In the Rough – Golf Course Defeats Claim of Golfer Who Tripped Over a “Clump” of Mowed Grass (NY)

by

German v. City of New York (New York)
(unreported trial court disposition)

A veteran golfer tripped and fell on a “clump” of wet grass on a golf course, suffering a significant leg injury.  He filed a negligence lawsuit against the golf course, claiming that it failed to properly maintained the course, failed to properly cut and remove or disburse cut grass at the location of the fall, failed to keep the course free from hazardous conditions, and failed to property train, supervise and coordinate its employees.  The golf course filed a motion for summary judgment based on the doctrine of primary assumption of risk.  The trial court (the Supreme Court of New York) granted the course’s motion.

On the day of the incident, the grass was very wet and golf carts were banned from the fairway.  Plaintiff completed the first 12 holes of the course, and by the time the plaintiff reached the 13th hole, the grass was in the process of being cut.  Plaintiff stepped out of the cart and began walking down the hill towards his ball when he tripped and fell on the clump of wet grass that purportedly was left on the fairway after the grass had been cut.

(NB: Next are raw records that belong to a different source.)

-- ==== Sys2Proof/Laws/Trunk.lean ====
section
/-! SUPPORT. What the Trunk Interface's operations do: placing a record, the order of the Transmit
Queue, and the return of a record from the line. -/
namespace Sys2Proof.Machine
variable (e : Env) (b : Blocks)

/-! ### Placing a record (R136 to R138) -/

/-- Everything placing a record can do: nothing in a node that does not send, replacement of the waiting
STATUS or LINK, an overflow, or one more record in the queue. -/
theorem Blocks.place_cases (r : Record) :
    (e.node.active = false ∧ b.place e r = b) ∨
    (e.node.active = true ∧ b.ti.queue.any (replaces r) = true ∧
      b.place e r =
        b.modTI fun t => { t with queue := t.queue.map fun x => if replaces r x then r else x }) ∨
    (e.node.active = true ∧ b.ti.queue.any (replaces r) = false ∧ Config.queueSize ≤ b.ti.count ∧
      b.place e r = (b.bump .overflows).setFlag .overflow) ∨
    (e.node.active = true ∧ b.ti.queue.any (replaces r) = false ∧ b.ti.count < Config.queueSize ∧
      b.place e r = b.modTI fun t => { t with queue := enqueue r t.queue }) := by
  unfold Blocks.place
  cases ha : e.node.active <;> cases hr : b.ti.queue.any (replaces r) <;>
    by_cases hc : Config.queueSize ≤ b.ti.count <;> simp_all

/-- Placing a record touches the Transmit Queue, the overflows counter and the overflow flag, and
nothing else. -/
theorem Blocks.place_frame (r : Record) :
    (b.place e r).zc = b.zc ∧ (b.place e r).si = b.si ∧ (b.place e r).mm = b.mm ∧
      (b.place e r).du = b.du ∧ (b.place e r).pd = b.pd ∧ (b.place e r).fu = b.fu ∧
      (b.place e r).out = b.out ∧ (b.place e r).agenda = b.agenda ∧ (b.place e r).free = b.free ∧
      (b.place e r).ti = { b.ti with queue := (b.place e r).ti.queue } := by
  rcases b.place_cases e r with ⟨-, h⟩ | ⟨-, -, h⟩ | ⟨-, -, -, h⟩ | ⟨-, -, -, h⟩ <;> rw [h] <;>
    exact ⟨rfl, rfl, rfl, rfl, rfl, rfl, rfl, rfl, rfl, rfl⟩

@[simp] theorem Blocks.place_zc (r : Record) : (b.place e r).zc = b.zc := (b.place_frame e r).1
@[simp] theorem Blocks.place_si (r : Record) : (b.place e r).si = b.si := (b.place_frame e r).2.1
@[simp] theorem Blocks.place_mm (r : Record) : (b.place e r).mm = b.mm := (b.place_frame e r).2.2.1
@[simp] theorem Blocks.place_du (r : Record) : (b.place e r).du = b.du := (b.place_frame e r).2.2.2.1
@[simp] theorem Blocks.place_pd (r : Record) : (b.place e r).pd = b.pd :=
  (b.place_frame e r).2.2.2.2.1
@[simp] theorem Blocks.place_fu (r : Record) : (b.place e r).fu = b.fu :=
  (b.place_frame e r).2.2.2.2.2.1
@[simp] theorem Blocks.place_out (r : Record) : (b.place e r).out = b.out :=
  (b.place_frame e r).2.2.2.2.2.2.1
@[simp] theorem Blocks.place_agenda (r : Record) : (b.place e r).agenda = b.agenda :=
  (b.place_frame e r).2.2.2.2.2.2.2.1

/-- A node that sends, with room in its queue, holds the record it has placed. -/
theorem Blocks.mem_place {r : Record} (ha : e.node.active = true)
    (hc : b.ti.count < Config.queueSize) : r ∈ (b.place e r).ti.queue := by
  rcases b.place_cases e r with ⟨h, -⟩ | ⟨-, hr, h⟩ | ⟨-, -, h, -⟩ | ⟨-, -, -, h⟩
  · simp [ha] at h
  · obtain ⟨x, hx, hrx⟩ := List.any_eq_true.mp hr
    rw [h]
    exact List.mem_map.mpr ⟨x, hx, by simp [hrx]⟩
  · omega
  · rw [h]; exact (mem_insertBy _ _ _).mpr (.inl rfl)

/-- A record that replaces nothing joins the queue without pushing another out. -/
theorem Blocks.mem_place_of_mem {r x : Record} (hr : replaces r x = false)
    (hx : x ∈ b.ti.queue) : x ∈ (b.place e r).ti.queue := by
  rcases b.place_cases e r with ⟨-, h⟩ | ⟨-, -, h⟩ | ⟨-, -, -, h⟩ | ⟨-, -, -, h⟩ <;> rw [h]
  · exact hx
  · exact List.mem_map.mpr ⟨x, hx, by simp [hr]⟩
  · rw [(Blocks.setFlag_frame _ _).2.2.2.2.1]; exact hx
  · exact (mem_insertBy _ _ _).mpr (.inr hx)

/-! ### The order of the queue (R136) -/

/-- A record placed among others joins them behind its own class. -/
theorem enqueue_ordered (r : Record) (q : List Record)
    (h : q.Pairwise fun x y => x.cls ≤ y.cls) :
    (enqueue r q).Pairwise fun x y => x.cls ≤ y.cls := insertBy_pairwise Record.cls r q h

theorem requeue_perm (r : Record) (q : List Record) : (requeue r q).Perm (r :: q) := by
  induction q with
  | nil => exact List.Perm.refl _
  | cons x q ih =>
    unfold requeue
    split
    · exact List.Perm.refl _
    · exact (ih.cons x).trans (List.Perm.swap r x q)

/-- A record that returns from the line joins the others at the head of its own class. -/
theorem requeue_ordered (r : Record) (q : List Record)
    (h : q.Pairwise fun x y => x.cls ≤ y.cls) :
    (requeue r q).Pairwise fun x y => x.cls ≤ y.cls := by
  induction q with
  | nil => simp [requeue]
  | cons x q ih =>
    rw [List.pairwise_cons] at h
    unfold requeue
    split
    next hle =>
      refine List.pairwise_cons.mpr ⟨fun y hy => ?_, List.pairwise_cons.mpr h⟩
      rcases List.mem_cons.mp hy with rfl | hy
      · exact hle
      · exact Nat.le_trans hle (h.1 y hy)
    next hle =>
      refine List.pairwise_cons.mpr ⟨fun y hy => ?_, ih h.2⟩
      rcases List.mem_cons.mp ((requeue_perm r q).mem_iff.mp hy) with rfl | hy
      · omega
      · exact h.1 y hy

/-- A record that replaces a waiting one has its class. -/
theorem replaces_cls {r x : Record} (h : replaces r x = true) : r.cls = x.cls := by
  simp only [replaces, isStatus, isLink, Bool.or_eq_true, Bool.and_eq_true, beq_iff_eq] at h
  unfold Record.cls
  rcases h with ⟨h1, h2⟩ | ⟨h1, h2⟩ <;> rw [h1, h2]

/-- The return of the record on the line: the line is free, and the record waits again unless a newer
STATUS or LINK has taken its place (R136, R137). -/
theorem TI.returnLine_cases (t : TI) :
    (t.line = none ∧ t.returnLine = t) ∨
    (∃ r, t.line = some r ∧ t.queue.any (replaces r) = true ∧
      t.returnLine = { t with line := none }) ∨
    (∃ r, t.line = some r ∧ t.queue.any (replaces r) = false ∧
      t.returnLine = { t with line := none, queue := requeue r t.queue }) := by
  unfold TI.returnLine
  split
  next h => exact .inl ⟨h, rfl⟩
  next r h =>
    cases hq : t.queue.any (replaces r)
    · exact .inr (.inr ⟨r, h, hq, by simp⟩)
    · exact .inr (.inl ⟨r, h, hq, by simp⟩)

/-! ### Receiving (R142) -/

/-- An outcome enters the window and displaces the oldest; peers, moves, stations and vehicles are as
they were. -/
theorem Blocks.outcome_frame (good : Bool) :
    (b.outcome e good).zc = b.zc ∧ (b.outcome e good).si = b.si ∧ (b.outcome e good).mm = b.mm ∧
      (b.outcome e good).du = b.du ∧ (b.outcome e good).pd = b.pd ∧ (b.outcome e good).fu = b.fu ∧
      (b.outcome e good).ti.outcomes = good :: b.ti.outcomes.take 63 ∧
      (b.outcome e good).ti.heardAt = b.ti.heardAt ∧ (b.outcome e good).ti.lost = b.ti.lost := by
  have hp (c : Blocks) (r : Record) := c.place_frame e r
  have ht (c : Blocks) (r : Record) : (c.place e r).ti.outcomes = c.ti.outcomes ∧
      (c.place e r).ti.heardAt = c.ti.heardAt ∧ (c.place e r).ti.lost = c.ti.lost := by
    rw [(hp c r).2.2.2.2.2.2.2.2.2]; exact ⟨rfl, rfl, rfl⟩
  unfold Blocks.outcome
  simp only
  split <;> split
  all_goals
    first
    | exact ⟨rfl, rfl, rfl, rfl, rfl, rfl, rfl, rfl, rfl⟩
    | (unfold Blocks.announceLink Blocks.toAll
       refine ⟨?_, ?_, ?_, ?_, ?_, ?_, ?_, ?_, ?_⟩
       · exact (hp _ _).1
       · exact (hp _ _).2.1
       · exact (hp _ _).2.2.1
       · exact (hp _ _).2.2.2.1
       · exact (hp _ _).2.2.2.2.1
       · exact (hp _ _).2.2.2.2.2.1
       · exact (ht _ _).1
       · exact (ht _ _).2.1
       · exact (ht _ _).2.2)

end Sys2Proof.Machine
end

Plaintiff argued that “the accident was caused by a condition that was not inherent in the sports of golf, i.e., a slippery clump of matter grass created by the defendant’s decision to cut the grass while it was still wet, and that plaintiff was unaware of the condition prior to falling.”  Plaintiff further argued that “a clump of wet grass [was] not a normal condition that a golfer would expect to encounter while playing golf.”  The trial court disagreed.

Plaintiff was obviously aware that the grass was wet (he “admitted that the course was ‘saturated’, and ‘like a sponge'”), and he admitted that prior to teeing off on the 13th hole he “had to wait until they were done mowing the fairway in order to continue playing.”  Under those circumstances, and “given his level of experience” (plaintiff had played on the same course on “numerous occasions prior to the day of his accident”), plaintiff was “deemed to have accepted personal responsibility for any increased risk of injury posed by the condition of the course.”  Additionally, the court concluded there was insufficient evidence to establish that any clumps of grass laid down by the mower “presented such an unusual or unique condition to golfers, especially one who had witnessed the mowing, to constitute either a trap or hidden danger for which the defendant may be held liable.”